/-- VIEW0 shows the waiters of an object beside its VALUE. -/
theorem get_showWaiters_value (o q : Nat) (s : State) : get (showWaiters o s) (F.SYN_OBJ_VIEW0_VALUE q) = get s (F.SYN_OBJ_VIEW0_VALUE q) := by
  have waiters : Beside (F.SYN_OBJ_VIEW0_VALUE q) (F.SYN_OBJ_VIEW0_WAITERS o) := by simp [Beside, F.SYN_OBJ_VIEW0_VALUE, F.SYN_OBJ_VIEW0_WAITERS]
  have head : Beside (F.SYN_OBJ_VIEW0_VALUE q) (F.SYN_OBJ_VIEW0_HEAD o) := by simp [Beside, F.SYN_OBJ_VIEW0_VALUE, F.SYN_OBJ_VIEW0_HEAD]
  unfold showWaiters
  dsimp only
  rw [get_set_other _ _ head (synValue_fits q), get_set_other _ _ waiters (synValue_fits q)]

theorem waitEnd_granted (w : SynWait) {granted : Nat} (h : granted < 2) (s : State) : get (waitEnd w granted s) (F.SYN_WAIT_GO_GRANTED w.core) = granted := by
  have fits : (F.SYN_WAIT_GO_GRANTED w.core).lo + (F.SYN_WAIT_GO_GRANTED w.core).w ≤ 64 := by simp [F.SYN_WAIT_GO_GRANTED]
  unfold waitEnd
  dsimp only
  rw [get_mk, get_set_same _ _ _ fits]
  exact Nat.mod_eq_of_lt h

theorem waitEnd_value (w : SynWait) (granted o : Nat) (s : State) :
    get (waitEnd w granted s) (F.SYN_OBJ_VIEW0_VALUE o) = get s (F.SYN_OBJ_VIEW0_VALUE o) := by
  unfold waitEnd
  dsimp only
  rw [get_mk, get_set_other _ _ (.inl (synValue_ne_go o _)) (synValue_fits o), get_showWaiters_value, get_setSyn]

theorem waitEnd_waits (w : SynWait) (granted : Nat) (s : State) : (waitEnd w granted s).syn.waits = s.syn.waits.erase w := rfl
theorem waitEnd_rsp (w : SynWait) (granted : Nat) (s : State) : (waitEnd w granted s).rsp = (0, BitVec.ofNat 64 granted) := rfl
theorem waitEnd_gbk (w : SynWait) (granted : Nat) (s : State) : (waitEnd w granted s).gbk = s.gbk := rfl

/-- The end of a wait is seen in the SYN page alone. -/
theorem get_waitEnd_other (w : SynWait) (granted : Nat) (s : State) {g : Field} (page : g.addr / 65536 ≠ 24) (h64 : g.lo + g.w ≤ 64) :
    get (waitEnd w granted s) g = get s g := by
  have offGo : g.addr ≠ (F.SYN_WAIT_GO_GRANTED w.core).addr := fun c => page (by rw [c]; simp only [F.SYN_WAIT_GO_GRANTED]; omega)
  unfold waitEnd
  dsimp only
  rw [get_mk, get_set_other _ _ (.inl offGo) h64, get_showWaiters _ _ _ (by simpa using page), get_setSyn]

theorem synGrant_grants {o : Nat} {w : SynWait} {s : State} (h : headReady s o = some w) :
    get (synGrant o s) (F.SYN_OBJ_VIEW0_VALUE o) = get s (F.SYN_OBJ_VIEW0_VALUE o) - w.amount ∧ get (synGrant o s) (F.SYN_WAIT_GO_GRANTED w.core) = 1
      ∧ (synGrant o s).syn.waits = s.syn.waits.erase w ∧ (synGrant o s).rsp = (0, 1) := by
  have taken : synGrant o s = waitEnd w 1 (set s (F.SYN_OBJ_VIEW0_VALUE o) (get s (F.SYN_OBJ_VIEW0_VALUE o) - w.amount)) := by
    unfold synGrant; rw [h]
  have fits : get s (F.SYN_OBJ_VIEW0_VALUE o) - w.amount < 2 ^ 32 := (Nat.sub_le _ _).trans_lt (get_lt s (F.SYN_OBJ_VIEW0_VALUE o))
  rw [taken]
  refine ⟨?_, waitEnd_granted w (by decide) _, ?_, waitEnd_rsp w 1 _⟩
  · rw [waitEnd_value, get_setValue fits]
  · rw [waitEnd_waits, set_syn]

theorem synTimeout_ends {c : Nat} {w : SynWait} {s : State} (hw : s.syn.waits.find? (fun w => w.core == c) = some w) (hh : headReady s w.obj ≠ some w) :
    get (synTimeout c s) (F.SYN_WAIT_GO_GRANTED w.core) = 0 ∧ (synTimeout c s).syn.waits = s.syn.waits.erase w ∧ (synTimeout c s).rsp = (0, 0)
      ∧ Records s (synTimeout c s) 0x1804 ADVISE (w.obj + 256 * c) := by
  have page : (F.SYN_WAIT_GO_GRANTED w.core).addr / 65536 = 24 := by simp only [F.SYN_WAIT_GO_GRANTED]; omega
  have ended : synTimeout c s = note 0x1804 ADVISE (w.obj + 256 * c) (waitEnd w 0 (reachBase 2 (w.start + usec w.tmo) s)) := by
    unfold synTimeout
    rw [hw]
    exact if_neg hh
  rw [ended]
  refine ⟨?_, ?_, ?_, (note_records _ _ _ _).of ?_ ?_⟩
  · rw [get_note _ _ _ _ _ (by rw [page]; decide), waitEnd_granted w (by decide)]
  · rw [note_syn, waitEnd_waits, reachBase_syn]
  · rw [note_rsp]; exact waitEnd_rsp w 0 _
  · rw [get_waitEnd_other _ _ _ (by decide) (by decide), get_reachBase]
  · rw [waitEnd_gbk, reachBase_gbk]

:::

Restate the data word for word.

*Solution to the problem*.
/-- VIEW0 shows the waiters of an object beside its VALUE. -/
theorem get_showWaiters_value (o q : Nat) (s : State) : get (showWaiters o s) (F.SYN_OBJ_VIEW0_VALUE q) = get s (F.SYN_OBJ_VIEW0_VALUE q) := by
  have waiters : Beside (F.SYN_OBJ_VIEW0_VALUE q) (F.SYN_OBJ_VIEW0_WAITERS o) := by simp [Beside, F.SYN_OBJ_VIEW0_VALUE, F.SYN_OBJ_VIEW0_WAITERS]
  have head : Beside (F.SYN_OBJ_VIEW0_VALUE q) (F.SYN_OBJ_VIEW0_HEAD o) := by simp [Beside, F.SYN_OBJ_VIEW0_VALUE, F.SYN_OBJ_VIEW0_HEAD]
  unfold showWaiters
  dsimp only
  rw [get_set_other _ _ head (synValue_fits q), get_set_other _ _ waiters (synValue_fits q)]

theorem waitEnd_granted (w : SynWait) {granted : Nat} (h : granted < 2) (s : State) : get (waitEnd w granted s) (F.SYN_WAIT_GO_GRANTED w.core) = granted := by
  have fits : (F.SYN_WAIT_GO_GRANTED w.core).lo + (F.SYN_WAIT_GO_GRANTED w.core).w ≤ 64 := by simp [F.SYN_WAIT_GO_GRANTED]
  unfold waitEnd
  dsimp only
  rw [get_mk, get_set_same _ _ _ fits]
  exact Nat.mod_eq_of_lt h

theorem waitEnd_value (w : SynWait) (granted o : Nat) (s : State) :
    get (waitEnd w granted s) (F.SYN_OBJ_VIEW0_VALUE o) = get s (F.SYN_OBJ_VIEW0_VALUE o) := by
  unfold waitEnd
  dsimp only
  rw [get_mk, get_set_other _ _ (.inl (synValue_ne_go o _)) (synValue_fits o), get_showWaiters_value, get_setSyn]

theorem waitEnd_waits (w : SynWait) (granted : Nat) (s : State) : (waitEnd w granted s).syn.waits = s.syn.waits.erase w := rfl
theorem waitEnd_rsp (w : SynWait) (granted : Nat) (s : State) : (waitEnd w granted s).rsp = (0, BitVec.ofNat 64 granted) := rfl
theorem waitEnd_gbk (w : SynWait) (granted : Nat) (s : State) : (waitEnd w granted s).gbk = s.gbk := rfl

/-- The end of a wait is seen in the SYN page alone. -/
theorem get_waitEnd_other (w : SynWait) (granted : Nat) (s : State) {g : Field} (page : g.addr / 65536 ≠ 24) (h64 : g.lo + g.w ≤ 64) :
    get (waitEnd w granted s) g = get s g := by
  have offGo : g.addr ≠ (F.SYN_WAIT_GO_GRANTED w.core).addr := fun c => page (by rw [c]; simp only [F.SYN_WAIT_GO_GRANTED]; omega)
  unfold waitEnd
  dsimp only
  rw [get_mk, get_set_other _ _ (.inl offGo) h64, get_showWaiters _ _ _ (by simpa using page), get_setSyn]

theorem synGrant_grants {o : Nat} {w : SynWait} {s : State} (h : headReady s o = some w) :
    get (synGrant o s) (F.SYN_OBJ_VIEW0_VALUE o) = get s (F.SYN_OBJ_VIEW0_VALUE o) - w.amount ∧ get (synGrant o s) (F.SYN_WAIT_GO_GRANTED w.core) = 1
      ∧ (synGrant o s).syn.waits = s.syn.waits.erase w ∧ (synGrant o s).rsp = (0, 1) := by
  have taken : synGrant o s = waitEnd w 1 (set s (F.SYN_OBJ_VIEW0_VALUE o) (get s (F.SYN_OBJ_VIEW0_VALUE o) - w.amount)) := by
    unfold synGrant; rw [h]
  have fits : get s (F.SYN_OBJ_VIEW0_VALUE o) - w.amount < 2 ^ 32 := (Nat.sub_le _ _).trans_lt (get_lt s (F.SYN_OBJ_VIEW0_VALUE o))
  rw [taken]
  refine ⟨?_, waitEnd_granted w (by decide) _, ?_, waitEnd_rsp w 1 _⟩
  · rw [waitEnd_value, get_setValue fits]
  · rw [waitEnd_waits, set_syn]

theorem synTimeout_ends {c : Nat} {w : SynWait} {s : State} (hw : s.syn.waits.find? (fun w => w.core == c) = some w) (hh : headReady s w.obj ≠ some w) :
    get (synTimeout c s) (F.SYN_WAIT_GO_GRANTED w.core) = 0 ∧ (synTimeout c s).syn.waits = s.syn.waits.erase w ∧ (synTimeout c s).rsp = (0, 0)
      ∧ Records s (synTimeout c s) 0x1804 ADVISE (w.obj + 256 * c) := by
  have page : (F.SYN_WAIT_GO_GRANTED w.core).addr / 65536 = 24 := by simp only [F.SYN_WAIT_GO_GRANTED]; omega
  have ended : synTimeout c s = note 0x1804 ADVISE (w.obj + 256 * c) (waitEnd w 0 (reachBase 2 (w.start + usec w.tmo) s)) := by
    unfold synTimeout
    rw [hw]
    exact if_neg hh
  rw [ended]
  refine ⟨?_, ?_, ?_, (note_records _ _ _ _).of ?_ ?_⟩
  · rw [get_note _ _ _ _ _ (by rw [page]; decide), waitEnd_granted w (by decide)]
  · rw [note_syn, waitEnd_waits, reachBase_syn]
  · rw [note_rsp]; exact waitEnd_rsp w 0 _
  · rw [get_waitEnd_other _ _ _ (by decide) (by decide), get_reachBase]
  · rw [waitEnd_gbk, reachBase_gbk]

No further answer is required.